-- ==== Sys2Proof/Certificates/Slice0/Obligations.lean ====
section
/-!
DEFINITION. The statements about the model, for the provers. Each names the rule of spec/ it formalises. `Frame` says what
an instruction leaves unchanged (Safety.lean), byte by byte through `State.readByte`; `resolve` is the addressing-mode
resolver the meanings use, so a store's address is the one the meaning computes.
-/

open Sys2Proof Sys2Proof.Machine

/-- Decode and encode agree: the bytes of any instruction, followed by anything, decode to that instruction and leave the rest (R50, R51, R53). -/
def Obligations.DecodeOfEncode : Prop :=
  ∀ (i : Instr) (rest : List Byte), decode (encode i ++ rest) = .ok (i, rest)

/-- The other direction: bytes that decode are the encoding of what they decode to, so no byte of an instruction is dropped and each byte string has one meaning (R50, R51). -/
def Obligations.EncodeOfDecode : Prop :=
  ∀ (bytes rest : List Byte) (i : Instr), decode bytes = .ok (i, rest) → bytes = encode i ++ rest

/-- The complete opcode map: the 151 rows of the per-mnemonic table of R56 (opcodesOf) decode to the operation and mode they are printed for, and every instruction stands in its row. -/
def Obligations.OpcodeMapIsTheTable : Prop :=
  (∀ (mn : Mnemonic) (row : ModeTag × Byte) (b1 b2 : Byte), row ∈ opcodesOf mn →
    ∃ i rest, decode [row.2, b1, b2] = .ok (i, rest) ∧ i.mnemonic = mn ∧ i.mode.tag = row.1) ∧
  (∀ i : Instr, (i.mode.tag, i.opcode) ∈ opcodesOf i.mnemonic) ∧
  ((allMnemonics.map fun mn => (opcodesOf mn).length).sum = 151 ∧ ∀ mn, mn ∈ allMnemonics)

/-- Decode is unambiguous: two instructions have the same opcode byte exactly when they have the same operation and the same addressing mode, what an opcode decodes to does not depend on the operand bytes, and every opcode byte is either assigned or one of the 105 unassigned ones (R51). -/
def Obligations.OneOpcodePerOperationAndMode : Prop :=
  (∀ i j : Instr, i.opcode = j.opcode ↔ (i.mnemonic = j.mnemonic ∧ i.mode.tag = j.mode.tag)) ∧
  (∀ (op : Byte) (b1 b2 c1 c2 : Byte) (i j : Instr) (r q : List Byte),
    decode [op, b1, b2] = .ok (i, r) → decode [op, c1, c2] = .ok (j, q) →
      i.mnemonic = j.mnemonic ∧ i.mode.tag = j.mode.tag) ∧
  (∀ op b1 b2 : Byte,
    (decode [op, b1, b2] = .error (.unassigned op) ∧ op ∈ unassignedOpcodes) ∨
    (∃ i r, decode [op, b1, b2] = .ok (i, r) ∧ op ∉ unassignedOpcodes)) ∧
  unassignedOpcodes.length = 105 ∧ unassignedOpcodes.Nodup

/-- The length of an instruction is 1, 2 or 3 by its addressing mode alone (R52), and that many bytes are what its encoding holds. -/
def Obligations.LengthIsFixedByMode : Prop :=
  ∀ i : Instr, (encode i).length = i.length ∧
    (i.mode.tag, i.length) ∈ ([(.imp, 1), (.acc, 1), (.imm, 2), (.zp, 2), (.zpx, 2), (.zpy, 2), (.rel, 2), (.abs, 3),
      (.absx, 3), (.absy, 3), (.ind, 3), (.indx, 2), (.indy, 2)] : List (ModeTag × Nat))

/-- A few instruction words written out from R56 and R59 decode to what they stand for. -/
def Obligations.SampleWordsDecode : Prop :=
  decode [0x18] = .ok (.clc, []) ∧
  decode [0x0A] = .ok (.aslAcc, []) ∧
  decode [0xA9, 0x69] = .ok (.ldaImm 0x69, []) ∧
  decode [0xE6, 0x00] = .ok (.incZp 0x00, []) ∧
  decode [0xB6, 0x10] = .ok (.ldxZpy 0x10, []) ∧
  decode [0xD0, 0xFB] = .ok (.bne 0xFB, []) ∧
  decode [0x4C, 0x00, 0x02] = .ok (.jmpAbs 0x0200, []) ∧
  decode [0x9D, 0x00, 0x03] = .ok (.staAbsx 0x0300, []) ∧
  decode [0x6C, 0xFF, 0x02] = .ok (.jmpInd 0x02FF, []) ∧
  decode [0xA1, 0x20] = .ok (.ldaIndx 0x20, []) ∧
  decode [0x91, 0x20] = .ok (.staIndy 0x20, []) ∧
  decode [0x02, 0x00, 0x00] = .error (.unassigned 0x02)
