theorem bitFlags_setFlag (p : Byte) (b : Bool) (a m : Byte) :
    bitFlags (setFlag p f b) a m = setFlag (bitFlags p a m) f b := by
  obtain ⟨-, hZ, hN, hV⟩ := ne_dataFlags hf
  simp only [bitFlags, setFlag_setFlag_comm _ hZ, setFlag_setFlag_comm _ hN, setFlag_setFlag_comm _ hV]

theorem State.setZN_setFlag (s : State) (b : Bool) (v : Byte) :
    (s.setFlag f b).setZN v = (s.setZN v).setFlag f b :=
  congrArg s.setP (Machine.setZN_setFlag hf s.p b v)

theorem takeSum_setFlag (sum : Sum) (s : State) (b : Bool) :
    takeSum sum (s.setFlag f b) = (takeSum sum s).setFlag f b := by
  obtain ⟨hC, -, -, hV⟩ := ne_dataFlags hf
  simp only [takeSum, State.setReg_setFlag, State.setFlag_setFlag_comm _ hC, State.setFlag_setFlag_comm _ hV,
    State.setZN_setFlag hf]

end

/-! ### Operations that conceal a flag -/

/-- Run after a write of `f`, the operation completes with the same state but for `f` and the bytes at the addresses
`stored`. -/
def Conceals (f : Flag) (b : Bool) (stored : List Word) (s : State) (op : State → Result) : Prop :=
  ∃ t t', op s = .next t ∧ op (s.setFlag f b) = .next t' ∧ t'.pc = t.pc ∧ Frame [] [f] stored t t'

/-- The operation carries the flag along. -/
theorem Conceals.of_carried {f : Flag} {b : Bool} {s t : State} {op : State → Result} (h : op s = .next t)
    (h' : op (s.setFlag f b) = .next (t.setFlag f b)) : Conceals f b [] s op :=
  ⟨t, _, h, h', rfl, frame_setFlag t f b⟩

/-- The operation writes over the flag. -/
theorem Conceals.of_overwritten {f : Flag} {b : Bool} {s t : State} {op : State → Result} (h : op s = .next t)
    (h' : op (s.setFlag f b) = .next t) : Conceals f b [] s op :=
  ⟨t, t, h, h', rfl, fun _ _ => rfl, fun _ _ => rfl, fun _ _ => rfl⟩

theorem writeFlag_conceals (f g : Flag) (b v : Bool) (s : State) : Conceals f b [] s (writeFlag g v) := by
  by_cases h : f = g
  · exact .of_overwritten rfl (by rw [writeFlag, h, State.setFlag_setFlag_same])
  · exact .of_carried rfl (by rw [writeFlag, State.setFlag_setFlag_comm _ h, advance_setFlag])

theorem storeReg_conceals (f : Flag) (b : Bool) (r : Reg) (m : MemMode) (s : State) :
    Conceals f b [] s (storeReg r m) :=
  .of_carried rfl (by simp [storeReg])

theorem branch_conceals (f : Flag) (b taken : Bool) (b1 : Byte) (s : State) :
    Conceals f b [] s (branch taken b1) := by
  cases taken
  · exact .of_carried rfl rfl
  · exact .of_carried rfl rfl

/-- PHP writes the two status copies to one slot. -/
theorem execPhp_conceals (f : Flag) (b : Bool) (s : State) : Conceals f b [stackAddr s.sp] s execPhp := by
  refine ⟨_, _, rfl, rfl, rfl, fun r _ => by cases r <;> rfl, fun g hg => ?_, fun a ha => ?_⟩
  · exact s.flag_setFlag_other (List.ne_of_not_mem_cons hg).symm b
  · rw [readByte_advance, readByte_advance, readByte_push8, readByte_push8]
    exact (if_neg (List.ne_of_not_mem_cons ha)).trans (if_neg (List.ne_of_not_mem_cons ha)).symm

/-- BRK writes the two status copies to one slot, and reads its vector outside the stack page. -/
theorem execBrk_conceals (f : Flag) (b : Bool) (s : State) : Conceals f b [stackAddr (s.sp - 2)] s execBrk := by
  refine ⟨_, _, rfl, rfl, ?_, fun r _ => by cases r <;> rfl, fun g hg => ?_, fun a ha => ?_⟩
  · simp only [enterTrap_vecBrk_pc, State.readByte_setFlag]
  · simp only [flag_enterTrap, s.flag_setFlag_other (List.ne_of_not_mem_cons hg).symm]
  · have hslot : a ≠ stackAddr (s.sp - 1 - 1) := by
      rw [sub_one_sub_one]
      exact List.ne_of_not_mem_cons ha
    rw [readByte_enterTrap, readByte_enterTrap]
    exact (if_neg hslot).trans (if_neg hslot).symm

section
variable {f : Flag} (hf : f ∉ dataFlags) (b : Bool) (s : State)
include hf

theorem adc_conceals (src : Src) : Conceals f b [] s (adc src) := by
  obtain ⟨hC, -⟩ := ne_dataFlags hf
  exact .of_carried rfl (by simp [adc, s.flag_setFlag_other hC, takeSum_setFlag hf])

theorem sbc_conceals (src : Src) : Conceals f b [] s (sbc src) := by
  obtain ⟨hC, -⟩ := ne_dataFlags hf
  exact .of_carried rfl (by simp [sbc, s.flag_setFlag_other hC, takeSum_setFlag hf])

theorem logic_conceals (fn : Byte → Byte → Byte) (src : Src) : Conceals f b [] s (logic fn src) :=
  .of_carried rfl (by simp [logic, State.setZN_setFlag hf])

theorem loadReg_conceals (r : Reg) (src : Src) : Conceals f b [] s (loadReg r src) :=
  .of_carried rfl (by simp [loadReg, State.setZN_setFlag hf])

theorem stepRegister_conceals (fn : Byte → Byte) (r : Reg) : Conceals f b [] s (stepRegister fn r) :=
  .of_carried rfl (by simp [stepRegister, State.setZN_setFlag hf])

theorem transfer_conceals (src dst : Reg) : Conceals f b [] s (transfer src dst) :=
  .of_carried rfl (by simp [transfer, State.setZN_setFlag hf])

theorem stepMemory_conceals (fn : Byte → Byte) (m : MemMode) : Conceals f b [] s (stepMemory fn m) :=
  .of_carried rfl (by simp [stepMemory, State.setZN_setFlag hf])

theorem shift_conceals (fn : Byte → Bool → Shifted) (d : Dst) : Conceals f b [] s (shift fn d) := by
  obtain ⟨hC, -⟩ := ne_dataFlags hf
  exact .of_carried rfl
    (by simp [shift, s.flag_setFlag_other hC, State.setFlag_setFlag_comm _ hC, State.setZN_setFlag hf])

theorem compareReg_conceals (r : Reg) (src : Src) : Conceals f b [] s (compareReg r src) :=
  .of_carried rfl (by simp [compareReg, cmp8_setFlag hf])

theorem bitTest_conceals (m : MemMode) : Conceals f b [] s (bitTest m) :=
  .of_carried rfl (by simp [bitTest, bitFlags_setFlag hf])

theorem execPla_conceals : Conceals f b [] s execPla :=
  .of_carried rfl (by simp [execPla, State.setZN_setFlag hf])

/-- A branch tests one of the four. -/
theorem exec_conceals_of_takenWhen {i : Instr} {g : Flag} {v : Bool} (h : takenWhen i.mnemonic = some (g, v)) :
    Conceals f b [] s (exec i) := by
  obtain ⟨b1, -, hexec⟩ := exists_offset_of_takenWhen h
  have hne : f ≠ g := fun hfg => hf (hfg ▸ mem_dataFlags_of_takenWhen h)
  obtain ⟨t, t', ht, ht', hagree⟩ := branch_conceals f b (s.flag g == v) b1 s
  exact ⟨t, t', (hexec s).trans ht, by rw [hexec, s.flag_setFlag_other hne, ht'], hagree⟩

end

/-- The slot an instruction pushes a status copy to. -/
def statusCopySlots (i : Instr) (s : State) : List Word :=
  if i.mnemonic = .PHP then [stackAddr s.sp] else if i.mnemonic = .BRK then [stackAddr (s.sp - 2)] else []

/-- Every instruction conceals a flag that is not computed or tested, each constructor by the lemma of the shared operation
it is one line over. -/
theorem exec_conceals {f : Flag} (hf : f ∉ dataFlags) (b : Bool) (s : State) (i : Instr) :
    Conceals f b (statusCopySlots i s) s (exec i) := by
  cases i with
  | adcImm | adcZp | adcZpx | adcAbs | adcAbsx | adcAbsy | adcIndx | adcIndy => exact adc_conceals hf b s _
  | sbcImm | sbcZp | sbcZpx | sbcAbs | sbcAbsx | sbcAbsy | sbcIndx | sbcIndy => exact sbc_conceals hf b s _
  | andImm | andZp | andZpx | andAbs | andAbsx | andAbsy | andIndx | andIndy
  | oraImm | oraZp | oraZpx | oraAbs | oraAbsx | oraAbsy | oraIndx | oraIndy
  | eorImm | eorZp | eorZpx | eorAbs | eorAbsx | eorAbsy | eorIndx | eorIndy => exact logic_conceals hf b s _ _
  | bitZp | bitAbs => exact bitTest_conceals hf b s _
  | aslAcc | aslZp | aslZpx | aslAbs | aslAbsx | lsrAcc | lsrZp | lsrZpx | lsrAbs | lsrAbsx
  | rolAcc | rolZp | rolZpx | rolAbs | rolAbsx | rorAcc | rorZp | rorZpx | rorAbs | rorAbsx =>
    exact shift_conceals hf b s _ _
  | cmpImm | cmpZp | cmpZpx | cmpAbs | cmpAbsx | cmpAbsy | cmpIndx | cmpIndy
  | cpxImm | cpxZp | cpxAbs | cpyImm | cpyZp | cpyAbs => exact compareReg_conceals hf b s _ _
  | incZp | incZpx | incAbs | incAbsx | decZp | decZpx | decAbs | decAbsx => exact stepMemory_conceals hf b s _ _
  | inx | iny | dex | dey => exact stepRegister_conceals hf b s _ _
  | ldaImm | ldaZp | ldaZpx | ldaAbs | ldaAbsx | ldaAbsy | ldaIndx | ldaIndy
  | ldxImm | ldxZp | ldxZpy | ldxAbs | ldxAbsy | ldyImm | ldyZp | ldyZpx | ldyAbs | ldyAbsx =>
    exact loadReg_conceals hf b s _ _
  | staZp | staZpx | staAbs | staAbsx | staAbsy | staIndx | staIndy
  | stxZp | stxZpy | stxAbs | styZp | styZpx | styAbs => exact storeReg_conceals f b _ _ s
  | tax | txa | tay | tya | tsx => exact transfer_conceals hf b s _ _
  | pla => exact execPla_conceals hf b s
  | php => exact execPhp_conceals f b s
  | plp | rti => exact .of_overwritten rfl rfl
  | bcc | bcs | beq | bne | bmi | bpl | bvc | bvs => exact exec_conceals_of_takenWhen hf b s rfl
  | brk => exact execBrk_conceals f b s
  | clc | sec | cli | sei | clv | cld | sed => exact writeFlag_conceals f _ b _ s
  | txs | pha | jmpAbs | jmpInd | jsr | rts | nop => exact .of_carried rfl rfl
------------------------
### Task directions
Find each line in the records above that contains "writes", and copy it.

### Solved problem
/-- The operation writes over the flag. -/
/-- PHP writes the two status copies to one slot. -/
/-- BRK writes the two status copies to one slot, and reads its vector outside the stack page. -/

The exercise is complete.